**Records to use**
┄┄┄┄┄┄

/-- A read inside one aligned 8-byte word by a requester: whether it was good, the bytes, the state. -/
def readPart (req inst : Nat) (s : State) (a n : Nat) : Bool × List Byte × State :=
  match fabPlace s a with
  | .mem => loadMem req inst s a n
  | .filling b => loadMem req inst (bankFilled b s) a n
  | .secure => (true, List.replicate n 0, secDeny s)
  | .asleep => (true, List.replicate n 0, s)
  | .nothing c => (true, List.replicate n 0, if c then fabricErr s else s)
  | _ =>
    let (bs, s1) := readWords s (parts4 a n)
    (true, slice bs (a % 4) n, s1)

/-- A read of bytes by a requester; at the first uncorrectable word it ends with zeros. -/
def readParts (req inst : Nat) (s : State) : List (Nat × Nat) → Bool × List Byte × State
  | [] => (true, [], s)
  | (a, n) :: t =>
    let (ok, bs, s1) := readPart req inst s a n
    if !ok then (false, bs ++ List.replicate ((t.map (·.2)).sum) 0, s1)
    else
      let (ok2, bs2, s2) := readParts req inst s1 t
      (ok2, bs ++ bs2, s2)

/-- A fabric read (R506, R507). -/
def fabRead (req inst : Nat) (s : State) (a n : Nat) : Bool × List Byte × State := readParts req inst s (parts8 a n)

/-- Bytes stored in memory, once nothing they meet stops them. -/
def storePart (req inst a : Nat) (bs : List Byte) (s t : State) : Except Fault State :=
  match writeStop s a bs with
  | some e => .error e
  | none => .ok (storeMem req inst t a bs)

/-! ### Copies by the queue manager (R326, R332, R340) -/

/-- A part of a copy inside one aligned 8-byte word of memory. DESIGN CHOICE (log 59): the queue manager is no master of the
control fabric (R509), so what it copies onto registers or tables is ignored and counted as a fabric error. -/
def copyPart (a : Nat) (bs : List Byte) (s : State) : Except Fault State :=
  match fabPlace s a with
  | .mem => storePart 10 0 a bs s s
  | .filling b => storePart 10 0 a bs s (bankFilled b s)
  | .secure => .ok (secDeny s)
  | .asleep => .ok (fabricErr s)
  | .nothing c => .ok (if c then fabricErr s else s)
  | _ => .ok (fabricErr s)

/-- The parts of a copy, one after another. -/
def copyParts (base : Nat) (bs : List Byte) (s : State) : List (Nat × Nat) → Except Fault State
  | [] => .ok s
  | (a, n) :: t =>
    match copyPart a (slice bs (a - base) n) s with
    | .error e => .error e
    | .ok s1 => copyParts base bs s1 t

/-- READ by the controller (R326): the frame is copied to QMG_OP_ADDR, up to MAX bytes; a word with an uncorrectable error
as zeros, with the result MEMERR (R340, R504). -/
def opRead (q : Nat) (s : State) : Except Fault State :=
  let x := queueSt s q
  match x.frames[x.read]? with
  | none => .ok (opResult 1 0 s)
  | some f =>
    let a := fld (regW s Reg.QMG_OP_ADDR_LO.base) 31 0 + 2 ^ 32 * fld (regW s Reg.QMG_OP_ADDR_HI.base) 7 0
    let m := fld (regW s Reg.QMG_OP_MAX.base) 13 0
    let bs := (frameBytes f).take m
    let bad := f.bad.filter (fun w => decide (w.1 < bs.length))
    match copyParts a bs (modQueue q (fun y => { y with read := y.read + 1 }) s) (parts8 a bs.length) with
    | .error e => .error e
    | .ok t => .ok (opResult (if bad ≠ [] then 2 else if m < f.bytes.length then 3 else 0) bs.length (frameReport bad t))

┄┄┄┄┄┄

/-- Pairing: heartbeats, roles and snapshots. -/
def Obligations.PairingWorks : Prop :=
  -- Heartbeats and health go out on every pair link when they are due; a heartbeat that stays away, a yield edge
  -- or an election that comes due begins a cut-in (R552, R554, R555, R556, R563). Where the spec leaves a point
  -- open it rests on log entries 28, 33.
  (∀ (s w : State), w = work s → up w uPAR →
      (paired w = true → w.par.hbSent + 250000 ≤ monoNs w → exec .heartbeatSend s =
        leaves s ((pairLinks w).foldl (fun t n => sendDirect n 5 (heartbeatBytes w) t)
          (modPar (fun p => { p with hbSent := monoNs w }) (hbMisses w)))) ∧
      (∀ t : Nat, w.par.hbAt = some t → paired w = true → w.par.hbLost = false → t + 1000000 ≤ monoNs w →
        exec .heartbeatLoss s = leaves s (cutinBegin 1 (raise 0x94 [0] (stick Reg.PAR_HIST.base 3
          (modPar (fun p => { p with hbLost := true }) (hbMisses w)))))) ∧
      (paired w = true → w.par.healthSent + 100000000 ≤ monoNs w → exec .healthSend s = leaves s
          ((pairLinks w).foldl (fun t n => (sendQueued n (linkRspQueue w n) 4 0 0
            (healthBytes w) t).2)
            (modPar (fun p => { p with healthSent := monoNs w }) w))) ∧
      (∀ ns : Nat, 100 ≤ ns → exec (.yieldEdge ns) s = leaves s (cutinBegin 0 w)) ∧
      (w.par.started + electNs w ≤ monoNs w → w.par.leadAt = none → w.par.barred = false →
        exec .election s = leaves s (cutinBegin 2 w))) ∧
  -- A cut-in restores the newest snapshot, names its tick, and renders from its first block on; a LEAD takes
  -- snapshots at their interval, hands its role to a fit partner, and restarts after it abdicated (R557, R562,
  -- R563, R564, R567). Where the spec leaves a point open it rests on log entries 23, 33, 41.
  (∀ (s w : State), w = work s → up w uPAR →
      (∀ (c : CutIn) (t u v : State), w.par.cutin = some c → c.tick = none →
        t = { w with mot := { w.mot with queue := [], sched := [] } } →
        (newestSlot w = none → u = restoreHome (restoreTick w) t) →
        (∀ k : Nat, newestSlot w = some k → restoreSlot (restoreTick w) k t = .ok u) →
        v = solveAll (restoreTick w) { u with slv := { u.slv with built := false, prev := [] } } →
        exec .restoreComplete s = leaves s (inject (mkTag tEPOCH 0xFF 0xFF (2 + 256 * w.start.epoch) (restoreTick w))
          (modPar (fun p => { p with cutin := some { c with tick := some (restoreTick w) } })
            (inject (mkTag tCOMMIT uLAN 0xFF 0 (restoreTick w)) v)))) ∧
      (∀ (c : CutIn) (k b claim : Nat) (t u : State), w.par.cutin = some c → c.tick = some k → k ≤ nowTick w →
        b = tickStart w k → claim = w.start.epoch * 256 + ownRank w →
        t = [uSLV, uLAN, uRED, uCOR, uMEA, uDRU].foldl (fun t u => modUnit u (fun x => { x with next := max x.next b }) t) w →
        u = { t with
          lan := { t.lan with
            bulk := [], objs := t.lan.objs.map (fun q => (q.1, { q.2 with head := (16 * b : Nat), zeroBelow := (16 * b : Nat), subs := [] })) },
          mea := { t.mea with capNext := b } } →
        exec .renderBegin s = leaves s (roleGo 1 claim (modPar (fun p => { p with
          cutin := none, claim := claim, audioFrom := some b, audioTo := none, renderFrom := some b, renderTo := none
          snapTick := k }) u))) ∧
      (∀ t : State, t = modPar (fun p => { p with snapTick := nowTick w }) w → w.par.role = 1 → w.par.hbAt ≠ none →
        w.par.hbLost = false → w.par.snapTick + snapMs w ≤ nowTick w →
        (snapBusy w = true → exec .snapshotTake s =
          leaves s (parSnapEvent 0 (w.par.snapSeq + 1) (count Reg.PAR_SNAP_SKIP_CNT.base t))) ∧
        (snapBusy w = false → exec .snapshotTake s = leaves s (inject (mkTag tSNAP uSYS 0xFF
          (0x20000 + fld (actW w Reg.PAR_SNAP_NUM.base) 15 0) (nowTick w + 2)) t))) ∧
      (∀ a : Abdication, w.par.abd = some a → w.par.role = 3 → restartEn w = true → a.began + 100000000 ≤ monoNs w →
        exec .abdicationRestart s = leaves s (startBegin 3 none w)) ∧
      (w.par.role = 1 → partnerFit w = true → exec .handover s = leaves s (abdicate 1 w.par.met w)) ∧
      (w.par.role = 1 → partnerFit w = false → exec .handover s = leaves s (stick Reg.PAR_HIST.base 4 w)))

┄┄┄┄┄┄

**What the task requires**
The task calls for every line of the material that contains the string "stick".

**Solution for this problem**
        exec .heartbeatLoss s = leaves s (cutinBegin 1 (raise 0x94 [0] (stick Reg.PAR_HIST.base 3
      (w.par.role = 1 → partnerFit w = false → exec .handover s = leaves s (stick Reg.PAR_HIST.base 4 w)))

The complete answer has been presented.